Wall Street Fees And Investment Returns For 33 State Pension FundsVW Staff
Wall Street Fees And Investment Returns For 33 State Pension Funds by Jeff Hooke And John J. Walters, The Maryland Public Policy Institute
This study outlines fees and investment returns for state pension funds with fiscal years ending June 30, 2014. The study concludes that pension funds with the highest fees, as a percent of assets, recorded inferior investment returns, on average, versus those in states with the lowest fees. This conclusion contradicts the assumption that Wall Street advice helps clients achieve superior returns.
The study also shows that a passive index that mimics the investment allocation of the typical state pension fund outperformed the peer group median by 1.62 percent per year over a five-year period. On an initial $50 billion pension fund, this difference over five years is equivalent to $6.8 billion in foregone income.
In this report, the Maryland Public Policy Institute updates calculations completed two years ago for the fiscal year ending June 30, 2012. The conclusions then are identical to those today—more fees equal lower returns. Neither state pension fund trustees, pension fund executives, nor investment management industry executives contested the findings of the earlier study, which were reasonably publicized.
Higher Fees Mean Lower Investment Returns
The top 10 states in terms of Wall Street fees had lower pension fund investment performance over the last five fiscal years than the bottom 10 states. See Table 1. Note that returns are expressed as “net of fees.”
Indexing Could Save Pension Funds Tens Of Billions
Instead of using the approach of active management, state pension funds should consider indexing. Indexing fees cost a state pension fund about three basis points yearly on invested capital versus 66 basis points for active management fees (or 1/30th the cost). For the five years ending June 30, 2014, we selected public security indexes that were good proxies for state pension fund asset allocations, just as we did two years ago. Indexing provided a much higher investment return. See Table 2, which shows a 1.62 percent annual premium for indexing, after deducting three basis points for fees.

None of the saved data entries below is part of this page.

theorem rxWaitRxe_drains (hwl : has (polled m s) irqWL = true) :
    rxWaitRxe s = rxReadFifo { rememberEof m s with txrxState := .rxReadFifo } :=
  (rxWaitRxe_eq hm).trans ((if_neg (Bool.eq_false_iff.1 hrxe)).trans ((if_neg (Bool.eq_false_iff.1 hseen)).trans
    (if_pos hwl)))

/-- With nothing polled the guard decides. -/
theorem rxWaitRxe_guard (hwl : has (polled m s) irqWL = false) : rxWaitRxe s =
    if (atCall (rememberEof m s)).env.swRxeGuard.expired then
      rxFailWith .framing { rememberEof m s with env := (atCall (rememberEof m s)).env }
    else .ok { rememberEof m s with env := (atCall (rememberEof m s)).env } :=
  (rxWaitRxe_eq hm).trans ((if_neg (Bool.eq_false_iff.1 hrxe)).trans ((if_neg (Bool.eq_false_iff.1 hseen)).trans
    (if_neg (Bool.eq_false_iff.1 hwl))))

end

/-- Settles O40: the field first, then the watermark, then the guard. -/
theorem endOfFrameLinkLossOrGuard : Obligations.EndOfFrameLinkLossOrGuard := by
  rintro s m i htop hx hm rfl hrxe hlt seen late
  have htrace : (rememberEof m s).env.trace = s.env.trace ++ [.feGetIrq m (polled m s)] := feGetIrq_trace _ _
  have hstep := txrxStep_rxWaitRxe hx
  refine ⟨fun h => ?_, fun hseen hwl hnot => ?_⟩
  · by_cases hseen : seen = true
    · obtain ⟨v, l, hl, hexec, hv⟩ := exec_worker_of_fail htop (hstep.trans (rxWaitRxe_linkLoss hm hrxe hseen)) hlt
      rw [if_pos hseen]
      exact ⟨v, l, hl, hexec, by rw [hv, htrace]⟩
    · obtain ⟨hwl, hguard⟩ := h.resolve_left hseen
      have hfail := (rxWaitRxe_guard hm hrxe (Bool.eq_false_iff.2 hseen) hwl).trans (if_pos hguard)
      obtain ⟨v, l, hl, hexec, hv⟩ := exec_worker_of_fail htop (hstep.trans hfail) hlt
      rw [if_neg hseen]
      exact ⟨v, l, hl, hexec, by simp [hv, htrace]⟩
  · have hwait := exec_worker_of_step htop
      (hstep.trans ((rxWaitRxe_guard hm hrxe hseen hwl).trans (if_neg (Bool.eq_false_iff.1 hnot))))
    rw [rememberEof_of_none hseen] at hwait
    exact ⟨_, hwait, (atCall_env _).1.trans htrace⟩

/-! ## `RX_WAIT_RXS` (R155) -/

theorem txrxStep_rxWaitRxs {s : State} (hx : s.txrxState = .rxWaitRxs) : txrxStep s = rxWaitRxs s := by
  simp only [txrxStep, hx]

/-- The state in which the wait for the end of a frame begins, after the poll of `m` that answered `RXS` (R155). -/
def frameStarted (m : Word) (s : State) : State :=
  { s with
    eofSeen := has (polled m s) irqEOF, sw := { s.sw with rxeGuard := true }, txrxState := .rxWaitRxe
    env := setSwClock .rxeGuard ⟨Config.rxeGuardTout, false⟩ (feGetIrq m s).2.env }

theorem rxWaitRxs_eq {s : State} {m : Word} (hm : m = irqRXS ||| irqNRE ||| eofIfActive s.mode) : rxWaitRxs s =
      let u : State := { s with env := (feGetIrq m s).2.env }
      if polled m s = 0 then .ok u
      else if has (polled m s) irqRXS then rxWaitRxe (frameStarted m s)
      else rxFailWith (if has (polled m s) irqEOF then .linkLoss else .timeout) u := by
  rw [rxWaitRxs, ← hm, feGetIrq_eq]
  unfold frameStarted
  cases has (polled m s) irqEOF <;> rfl

theorem ne_zero_of_has {i f : Word} (h : has i f = true) : i ≠ 0 := by
  rintro rfl
  simp at h

theorem rxWaitRxs_starts {s : State} {m : Word} (hm : m = irqRXS ||| irqNRE ||| eofIfActive s.mode)
    (h : has (polled m s) irqRXS = true) : rxWaitRxs s = rxWaitRxe (frameStarted m s) :=
  (rxWaitRxs_eq hm).trans ((if_neg (ne_zero_of_has h)).trans (if_pos h))

/-- What `RX_WAIT_RXS` does without a start of frame: wait, or fail. -/
theorem rxWaitRxs_unstarted {s : State} {m i : Word} (htop : s.topState = .txRx) (hx : s.txrxState = .rxWaitRxs)
    (hm : m = irqRXS ||| irqNRE ||| eofIfActive s.mode) (hi : i = polled m s) (hrxs : has i irqRXS = false)
    (hlt : 8 * s.fifo.bytesWritten.toNat < 65536) :
    (i = 0 → ∃ v : Env, exec .worker s = .next { s with env := v, result := .none } ∧
      v.trace = s.env.trace ++ [.feGetIrq m 0]) ∧
    (i ≠ 0 → ∃ (v : Env) (l : Len), l.toNat = 8 * s.fifo.bytesWritten.toNat ∧ exec .worker s = .next { s with
        status := if has i irqEOF then .linkLoss else .timeout, rxRcvdLen := l, txrxState := .idle
        sw := { s.sw with rxeGuard := false, apFwt := false }, env := v, result := .none } ∧
      v.trace = s.env.trace ++ [.feGetIrq m i] ++ cleanupEvents) := by
  have hstep := (txrxStep_rxWaitRxs hx).trans (rxWaitRxs_eq hm)
  have htrace := feGetIrq_trace m s
  rw [← hi] at hstep htrace
  refine ⟨fun h0 => ?_, fun hne => ?_⟩
  · have hwait := exec_worker_of_step htop (hstep.trans (if_pos h0))
    exact ⟨_, hwait, by rw [htrace, h0]⟩
  · have hfail := hstep.trans ((if_neg hne).trans (if_neg (Bool.eq_false_iff.1 hrxs)))
    obtain ⟨v, l, hl, hexec, hv⟩ := exec_worker_of_fail htop hfail hlt
    exact ⟨v, l, hl, hexec, by rw [hv, htrace]⟩

theorem has_and (i m f : Word) : has (i &&& m) f = has i (m &&& f) := by rw [has, has, BitVec.and_assoc]

/-- A flag of the mask is polled where it is pending. -/
theorem has_polled {m f : Word} (hf : m &&& f = f) (s : State) : has (polled m s) f = has (atCall s).env.fe.irqPending f := by
  rw [polled, pendingIn, has_and, hf]

/-- What was polled and cleared is not pending in the next poll; what was not pending is not either. -/
theorem and_cleared {p m a x : Word} (ha : p &&& a = 0) (hx : m &&& x = x) : (p &&& ~~~m) &&& (a ||| x) = 0 := by
  ext i hi
  have ha' : (p &&& a)[i] = false := by simp [ha]
  have hx' : (m &&& x)[i] = x[i] := by rw [hx]
  simp only [BitVec.getElem_and, BitVec.getElem_or, BitVec.getElem_not] at *
  grind

/-- The poll for the field covers exactly the modes in which it matters. -/
theorem has_eof_of_poll {md : Mode} {p a : Word} (ha : a &&& irqEOF = 0) :
    has (p &&& (a ||| eofIfActive md)) irqEOF = (p &&& eofIfActive md != 0) := by
  have hand : (a ||| eofIfActive md) &&& irqEOF = eofIfActive md := by
    have hdistrib : (a ||| eofIfActive md) &&& irqEOF = a &&& irqEOF ||| eofIfActive md &&& irqEOF := by
      ext i
      simp only [BitVec.getElem_and, BitVec.getElem_or]
      grind
    rw [hdistrib, ha, eofIfActive]
    split <;> decide
  rw [has_and, hand, has]

/-- Where a start of frame is polled, WORKER is WORKER from `RX_WAIT_RXE`. -/
theorem exec_worker_frameStarted {s : State} {m : Word} (htop : s.topState = .txRx) (hx : s.txrxState = .rxWaitRxs)
    (hm : m = irqRXS ||| irqNRE ||| eofIfActive s.mode) (h : has (polled m s) irqRXS = true) :
    exec .worker s = exec .worker (frameStarted m s) := by
  have htop' : (frameStarted m s).topState = .txRx := htop
  rw [exec_worker_txRx htop, exec_worker_txRx htop', txrxStep_rxWaitRxs hx, txrxStep_rxWaitRxe rfl, rxWaitRxs_starts hm h]

theorem frameStarted_env (m : Word) (s : State) :
    (frameStarted m s).env.swRxeGuard = ⟨10, false⟩ ∧
    (frameStarted m s).env.trace = s.env.trace ++ [.feGetIrq m (polled m s)] ∧
    (frameStarted m s).env.script = s.env.script.tail ∧
    (frameStarted m s).env.fe =
      { (atCall s).env.fe with irqPending := (atCall s).env.fe.irqPending &&& ~~~m } := by
  refine ⟨rfl, feGetIrq_trace m s, ?_, ?_⟩ <;> simp [frameStarted]

section
variable {s : State} {m m' p x : Word} (hscript : s.env.script.tail = []) (hp : p = (atCall s).env.fe.irqPending)
  (hrest : p &&& (irqRXE ||| irqWL) = 0) (hx : x = eofIfActive s.mode) (hm : m = irqRXS ||| irqNRE ||| x)
  (hm' : m' = irqRXE ||| irqWL ||| x)
include hscript hp hrest hx hm hm'

/-- With nothing but the start of a frame pending, and a quiet front end, the poll for its end finds nothing. -/
theorem polled_frameStarted : polled m' (frameStarted m s) = 0 := by
  obtain ⟨-, -, hquiet, hfe⟩ := frameStarted_env m s
  have hover : m &&& x = x := by
    rw [hm, hx, eofIfActive]
    split <;> decide
  rw [polled, atCall_quiet (hquiet.trans hscript), pendingIn, hfe, hm', ← hp]
  exact and_cleared hrest hover

/-- What the step does with that: it waits, or the field went off with the start of the frame. -/
theorem rxWaitRxe_frameStarted : ∃ w : Env,
    (let u : State := { s with
      eofSeen := p &&& x != 0, sw := { s.sw with rxeGuard := true }, txrxState := .rxWaitRxe, env := w }
    rxWaitRxe (frameStarted m s) = if p &&& x = 0 then .ok u else rxFailWith .linkLoss u) ∧
    w.swRxeGuard = ⟨10, false⟩ ∧ w.trace = s.env.trace ++ [.feGetIrq m (p &&& m), .feGetIrq m' 0] := by
  have hnone := polled_frameStarted hscript hp hrest hx hm hm'
  obtain ⟨hclock, htrace, hquiet, -⟩ := frameStarted_env m s
  rw [hscript] at hquiet
  have hlast : has (polled m' (frameStarted m s)) irqEOF = false := by simp [hnone]
  have heof : (rememberEof m' (frameStarted m s)).eofSeen = (p &&& x != 0) := by
    have hfirst : polled m s = p &&& (irqRXS ||| irqNRE ||| eofIfActive s.mode) := by rw [polled, pendingIn, ← hp, hm, hx]
    show (has (polled m s) irqEOF || has (polled m' (frameStarted m s)) irqEOF) = _
    rw [hlast, Bool.or_false, hfirst, hx]
    exact has_eof_of_poll (by decide)
  have hmask : m' = irqRXE ||| irqWL ||| eofIfActive (frameStarted m s).mode := hm'.trans (congrArg _ hx)
  have hrxe : has (polled m' (frameStarted m s)) irqRXE = false := by simp [hnone]
  have hclock' : (rememberEof m' (frameStarted m s)).env.swRxeGuard = ⟨10, false⟩ := by
    simp [rememberEof, feGetIrq_quiet hquiet, hclock]
  have hquiet' : (rememberEof m' (frameStarted m s)).env.script = [] := by simp [rememberEof, hquiet]
  refine ⟨(rememberEof m' (frameStarted m s)).env, ?_, hclock', ?_⟩
  · dsimp only
    rw [← heof]
    split
    · next hx0 =>
      have hseen : (rememberEof m' (frameStarted m s)).eofSeen = false := by rw [heof, hx0]; rfl
      rw [rxWaitRxe_guard hmask hrxe hseen (by simp [hnone]), atCall_quiet hquiet', hclock']
      rfl
    · next hx0 => exact rxWaitRxe_linkLoss hmask hrxe (by rw [heof]; simpa using hx0)
  · rw [rememberEof, feGetIrq_trace, htrace, hnone, polled, pendingIn, ← hp]
    simp

end

/-- Settles O39: without a start of frame a wait or a failure; with one the step of `RX_WAIT_RXE`, whose poll finds nothing
where nothing else was pending. -/
theorem startOfFrameTimeoutOrLinkLoss : Obligations.StartOfFrameTimeoutOrLinkLoss := by
  refine ⟨fun s m i htop hx hm hi => ⟨fun hrxs hlt => rxWaitRxs_unstarted htop hx hm hi hrxs hlt, fun hrxs => ?_⟩, ?_⟩
  · subst hi
    exact ⟨(frameStarted m s).env, exec_worker_frameStarted htop hx hm hrxs, frameStarted_env m s⟩
  · intro s p m x htop hx hscript hp hrxs hrest hlt hxm hm
    have hm' : m = irqRXS ||| irqNRE ||| eofIfActive s.mode := hm.trans (congrArg _ hxm)
    have hcovers : m &&& irqRXS = irqRXS := by
      rw [hm', eofIfActive]
      split <;> decide
    have hstart := exec_worker_frameStarted htop hx hm' (by rw [has_polled hcovers, ← hp, hrxs])
    obtain ⟨w, hstep, hclock, htrace⟩ := rxWaitRxe_frameStarted hscript hp hrest hxm hm rfl
    refine ⟨fun hx0 => ?_, fun hx0 => ?_⟩
    · have hwait := exec_worker_of_step (s := frameStarted m s) htop ((txrxStep_rxWaitRxe rfl).trans (hstep.trans (if_pos hx0)))
      rw [hx0] at hwait
      exact ⟨w, hstart.trans hwait, hclock, htrace⟩
    · have hseen : (p &&& x != 0) = true := by simpa using hx0
      obtain ⟨v, l, hl, hexec, hv⟩ := exec_worker_of_fail (s := frameStarted m s) htop
        ((txrxStep_rxWaitRxe rfl).trans (hstep.trans (if_neg hx0))) hlt
      rw [hseen] at hexec
      exact ⟨v, l, hl, hstart.trans hexec, by rw [hv, htrace]⟩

If a fund had invested $50 billion in the replicating index on June 30, 2009, by June 30, 2014, five years later, it would have had $98.2 billion, assuming reinvestment of dividends. The same $50 billion investment in the median state fund portfolio would have been worth $91.4 billion, indicating a $6.8 billion shortfall.
By indexing most of their portfolios, we conclude the 33 state funds surveyed could save $5 billion in fees annually, while obtaining similar (or better) returns to those of active managers. Enacting this policy potentially reduces unfunded pension liabilities by $70 billion within two years.
Indexing is easy for states to implement, as index firms respond to state requests for proposals just like active managers. A state can liquidate most of its active manager portfolios within a few months, and provide the cash to index firms, which can then invest the money in the underlying securities of an index within a few weeks. Many large corporate pension funds and individuals already use indexing for equity portfolios, and equity indexing has perhaps a 15 percent market share of equity mutual funds for retail investors. To our knowledge, only one state, Nevada, is fully indexed.
The authors reviewed Wall Street money management fees of 33 states that disclosed appropriate public data and had a June 30 year-end. We compiled the states’ five-year annualized investment returns. The information was provided in the state pension funds’ Comprehensive Annual Financial Reports (CAFR). CAFRs are usually released five to six months after the fiscal year ends, so June 30 data are usually available the following January. Pension investment consultants, such as Wilshire Associates and Callan Associates, compile return data, but access to the individual state comparisons is limited to paying clients. The Wall Street fee data prepared by the authors is not commonly calculated in
a comparative way.
In this report, money management fees are expressed as a percentage of the fiscal year’s ending assets. For comparing five-year annualized investment returns, this analysis only used those pension funds with a fiscal year-end of June 30, 2014 (in order to facilitate an ‘apples to apples’ comparison). When states have different year-ends, it is not appropriate to make annualized investment return comparisons. The ‘start’ and ‘end’ dates are different for different portfolios. For those states that separate ‘state employee’ and ‘state teacher’ pension funds, we used the larger of the funds for comparison purposes.
Based on our work, we conclude that a number of states are not reporting fees properly. Misreporting may be a particular problem with private equity and hedge fund investments, where managers often deduct fees before sending cash returns. California’s Public Employees’ Retirement System admitted as much in June 2015, when it said tracking such fees was complex.
Active Management Described
The 33-state sample collectively spent $6 billion on such fees over their latest fiscal year. The vast majority of the state public pension systems contract with Wall Street firms to select publicly traded stocks and bonds, which comprise the bulk of the systems’ investment portfolios. Wall Street firms typically pitch their ability to outperform a given section of the stock or bond market, and declare that the system should pay them for a fee for their prowess in choosing a stock (or bond). To varying degrees, pension funds employees monitor the Wall Street firms, usually with assistance from other Wall Street-type companies (investment consultants).